[Source data]

***

-- ==== Sys2Proof/Laws/Ops.lean ====
section
/-! SUPPORT. One lemma for each shared operation that says everything it can do: if it answers a next state, then which, and under
which condition. Later proofs cite these and unfold no operation. -/

namespace Sys2Proof.Machine

variable {s t : State}

theorem next_inj {a b : State} : (Host.Outcome.next a : Result) = .next b ↔ a = b :=
  ⟨fun h => by injection h, fun h => by rw [h]⟩

/-! ### Faults and interrupts -/

theorem raiseFault_next {r : FaultReason} : raiseFault r s = .next t ↔ t = { s with faulted := some (s.faulted.getD r) } := by
  rw [raiseFault, next_inj, eq_comm]

theorem takeInterrupt_some {k : TimerKind} {g : Gen} :
    takeInterrupt k g s = some t ↔ ((s.gen g).timer k).deliverable = true ∧
      t = s.modGen g fun G => G.setTimer k { G.timer k with latched := false, age := 0 } := by
  unfold takeInterrupt
  split
  · rename_i h; rw [Option.some.injEq, eq_comm]; exact ⟨fun e => ⟨h, e⟩, fun e => e.2⟩
  · rename_i h; exact ⟨fun e => (by cases e), fun e => absurd e.1 h⟩

theorem deliverable_iff {t : Timer} : t.deliverable = true ↔ t.latched = true ∧ t.attached = true := by
  rw [Timer.deliverable, Bool.and_eq_true]

/-! ### The stages of a load -/

theorem loadEntry_next {g : Gen} {n : Nat} {p : List Byte} {r : BitVec 8} {site : LoadSite} (h : loadEntry g n p r site s = .next t) :
    ((s.gen g).mode = .unconfigured ∧ t = { s with faulted := some (s.faulted.getD .contractViolation) }) ∨
    ((s.gen g).mode ≠ .unconfigured ∧ lenLegal n = true ∧ t = beginLoad g p r site s) ∨
    ((s.gen g).mode ≠ .unconfigured ∧ lenLegal n = false ∧ t = respond .invalidPayloadLen 0 s) := by
  unfold loadEntry at h
  split at h
  · exact .inl ⟨‹_›, raiseFault_next.1 h⟩
  · split at h
    · exact .inr (.inl ⟨‹_›, ‹_›, (next_inj.1 h).symm⟩)
    · exact .inr (.inr ⟨‹_›, by simp_all, (next_inj.1 h).symm⟩)

/-- An acquisition attempt that finds a slot. -/
def acquired (site : LoadSite) (i : Nat) (rest : List Nat) (s : State) : State :=
  (s.modGen s.host.load.gen fun G => { G with free := rest, filling := some i }).setPhase (.load site .fill)

theorem loadAcquire_next {site : LoadSite} (h : loadAcquire site s = .next t) :
    (∃ i rest, (s.gen s.host.load.gen).free = i :: rest ∧ t = acquired site i rest s) ∨
    ((s.gen s.host.load.gen).free = [] ∧ t = delay Config.poolPollUs s) := by
  unfold loadAcquire at h
  dsimp only at h
  split at h
  · exact .inl ⟨_, _, fifoPop_some.1 ‹_›, (next_inj.1 h).symm⟩
  · exact .inr ⟨fifoPop_none.1 ‹_›, (next_inj.1 h).symm⟩

/-- The fill step on slot `i`, which held `p`. -/
def filled (frame : List Byte) (site : LoadSite) (i : Nat) (p : Packet) (s : State) : State :=
  (s.modGen s.host.load.gen fun G => { G with slots := G.slots.write i (fillPacket p frame s.host.load.repeats) }).setPhase
    (.load site .publish)

theorem fillHeld_next {frame : List Byte} {site : LoadSite} :
    fillHeld frame site s = .next t ↔ ∃ i p, (s.gen s.host.load.gen).filling = some i ∧
      (s.gen s.host.load.gen).slots.read i = some p ∧ t = filled frame site i p s := by
  unfold fillHeld
  dsimp only
  split
  · simp_all
  · rename_i i hi
    split
    · simp_all
    · rename_i p hp
      simp only [next_inj, hi, Option.some.injEq]
      constructor
      · rintro rfl
        exact ⟨i, p, rfl, hp, rfl⟩
      · rintro ⟨j, q, rfl, hq, rfl⟩
        rw [hp] at hq
        obtain rfl := Option.some.inj hq
        rfl

/-- The held slot `i` at the tail of `pending`. -/
def published (i : Nat) (s : State) : State :=
  s.modGen s.host.load.gen fun G => { G with pending := fifoPush G.pending i, filling := none }

theorem loadPublish_next {after : State → Result} :
    loadPublish after s = .next t ↔ ∃ i, (s.gen s.host.load.gen).filling = some i ∧ after (published i s) = .next t := by
  unfold loadPublish
  dsimp only
  split
  · simp_all
  · rename_i i hi
    simp only [hi, Option.some.injEq, exists_eq_left']
    rfl

theorem loadStage_next {site : LoadSite} {after : State → Result} {stage : LoadStage} (h : loadStage site after stage s = .next t) :
    (stage = .acquire ∧ loadAcquire site s = .next t) ∨ (stage = .fill ∧ fillHeld s.host.load.frame site s = .next t) ∨
    (stage = .publish ∧ loadPublish after s = .next t) := by
  cases stage
  · cases h
  · exact .inl ⟨rfl, h⟩
  · exact .inr (.inl ⟨rfl, h⟩)
  · exact .inr (.inr ⟨rfl, h⟩)

theorem execFrame_next {frame : List Byte} (h : execFrame frame s = .next t) :
    s.faulted = none ∧ ∃ site, s.host.phase = .load site .fill ∧ fillHeld frame site s = .next t := by
  obtain ⟨hf, h⟩ := unlessFaulted_next h
  split at h
  · exact ⟨hf, _, ‹_›, h⟩
  · cases h

theorem execLoadPacket_next {g : Gen} {len : BitVec 3} {rep : BitVec 8} {p0 p1 p2 p3 p4 : Byte}
    (h : execLoadPacket g len rep p0 p1 p2 p3 p4 s = .next t) :
    s.faulted = none ∧
      ((s.host.phase = .entry ∧ loadEntry g len.toNat (payloadOf len p0 p1 p2 p3 p4) rep .caller s = .next t) ∨
       (∃ stage, s.host.phase = .load .caller stage ∧
          loadStage .caller (fun t => .next (respond .ok 0 t)) stage s = .next t)) := by
  obtain ⟨hf, h⟩ := unlessFaulted_next h
  split at h
  · exact ⟨hf, .inl ⟨‹_›, h⟩⟩
  · exact ⟨hf, .inr ⟨_, ‹_›, h⟩⟩
  · cases h

/-! ### The queue commands -/

theorem execIsEmpty_next {g : Gen} (h : execIsEmpty g s = .next t) :
    s.faulted = none ∧ s.host.phase = .entry ∧
      (((s.gen g).mode = .unconfigured ∧ t = { s with faulted := some .contractViolation }) ∨
       ((s.gen g).mode ≠ .unconfigured ∧ t = respond .ok (boolValue (fifoEmpty (s.gen g).pending)) s)) := by
  obtain ⟨hf, h⟩ := unlessFaulted_next h
  split at h
  · refine ⟨hf, ‹_›, ?_⟩
    split at h
    · rw [raiseFault_eq hf] at h; exact .inl ⟨‹_›, (next_inj.1 h).symm⟩
    · exact .inr ⟨‹_›, (next_inj.1 h).symm⟩
  · cases h

theorem pollEmpty_next {g : Gen} {done : State → Result} (h : pollEmpty g done s = .next t) :
    ((s.gen g).pending = [] ∧ done s = .next t) ∨
    ((s.gen g).pending ≠ [] ∧ t = delay s.params.emptyPollUs (s.setPhase .poll)) := by
  unfold pollEmpty at h
  split at h
  · exact .inl ⟨by simpa [fifoEmpty] using ‹fifoEmpty _ = true›, h⟩
  · exact .inr ⟨by simpa [fifoEmpty] using ‹¬ fifoEmpty _ = true›, (next_inj.1 h).symm⟩

theorem execWaitEmpty_next {g : Gen} (h : execWaitEmpty g s = .next t) :
    s.faulted = none ∧
      ((s.host.phase = .entry ∧ (s.gen g).mode = .unconfigured ∧ t = { s with faulted := some .contractViolation }) ∨
       ((s.host.phase = .entry ∧ (s.gen g).mode ≠ .unconfigured ∨ s.host.phase = .poll) ∧
         ((s.gen g).pending = [] ∧ t = respond .ok 0 s ∨
          (s.gen g).pending ≠ [] ∧ t = delay s.params.emptyPollUs (s.setPhase .poll)))) := by
  obtain ⟨hf, h⟩ := unlessFaulted_next h
  refine ⟨hf, ?_⟩
  split at h
  · split at h
    · rw [raiseFault_eq hf] at h; exact .inl ⟨‹_›, ‹_›, (next_inj.1 h).symm⟩
    · refine .inr ⟨.inl ⟨‹_›, ‹_›⟩, ?_⟩
      exact (pollEmpty_next h).imp_left fun h => ⟨h.1, (next_inj.1 h.2).symm⟩
  · refine .inr ⟨.inr ‹_›, ?_⟩
    exact (pollEmpty_next h).imp_left fun h => ⟨h.1, (next_inj.1 h.2).symm⟩
  · cases h

/-! ### The controller -/

theorem startEntry_next {g : Gen} (h : startEntry g s = .next t) :
    ((s.gen g).mode ≠ .idle ∧ t = { s with faulted := some (s.faulted.getD .contractViolation) }) ∨
    ((s.gen g).mode = .idle ∧ t = s.setPhase (.load .bootReset .entry)) := by
  unfold startEntry at h
  split at h
  · exact .inl ⟨by simp_all, raiseFault_next.1 h⟩
  · split at h
    · exact .inl ⟨by simp_all, raiseFault_next.1 h⟩
    · refine .inr ⟨?_, (next_inj.1 h).symm⟩
      cases hm : (s.gen g).mode <;> simp_all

***

### Problem statement:
Out of the data above, transcribe exactly and only the lines starting with the line that has "true›, (next_inj.1 h).symm⟩" and going on through the line that has "exact .inl ⟨‹_›, ‹_›, (next_inj.1 h).symm⟩", both included.

### Written answer:
  · exact .inr ⟨by simpa [fifoEmpty] using ‹¬ fifoEmpty _ = true›, (next_inj.1 h).symm⟩

theorem execWaitEmpty_next {g : Gen} (h : execWaitEmpty g s = .next t) :
    s.faulted = none ∧
      ((s.host.phase = .entry ∧ (s.gen g).mode = .unconfigured ∧ t = { s with faulted := some .contractViolation }) ∨
       ((s.host.phase = .entry ∧ (s.gen g).mode ≠ .unconfigured ∨ s.host.phase = .poll) ∧
         ((s.gen g).pending = [] ∧ t = respond .ok 0 s ∨
          (s.gen g).pending ≠ [] ∧ t = delay s.params.emptyPollUs (s.setPhase .poll)))) := by
  obtain ⟨hf, h⟩ := unlessFaulted_next h
  refine ⟨hf, ?_⟩
  split at h
  · split at h
    · rw [raiseFault_eq hf] at h; exact .inl ⟨‹_›, ‹_›, (next_inj.1 h).symm⟩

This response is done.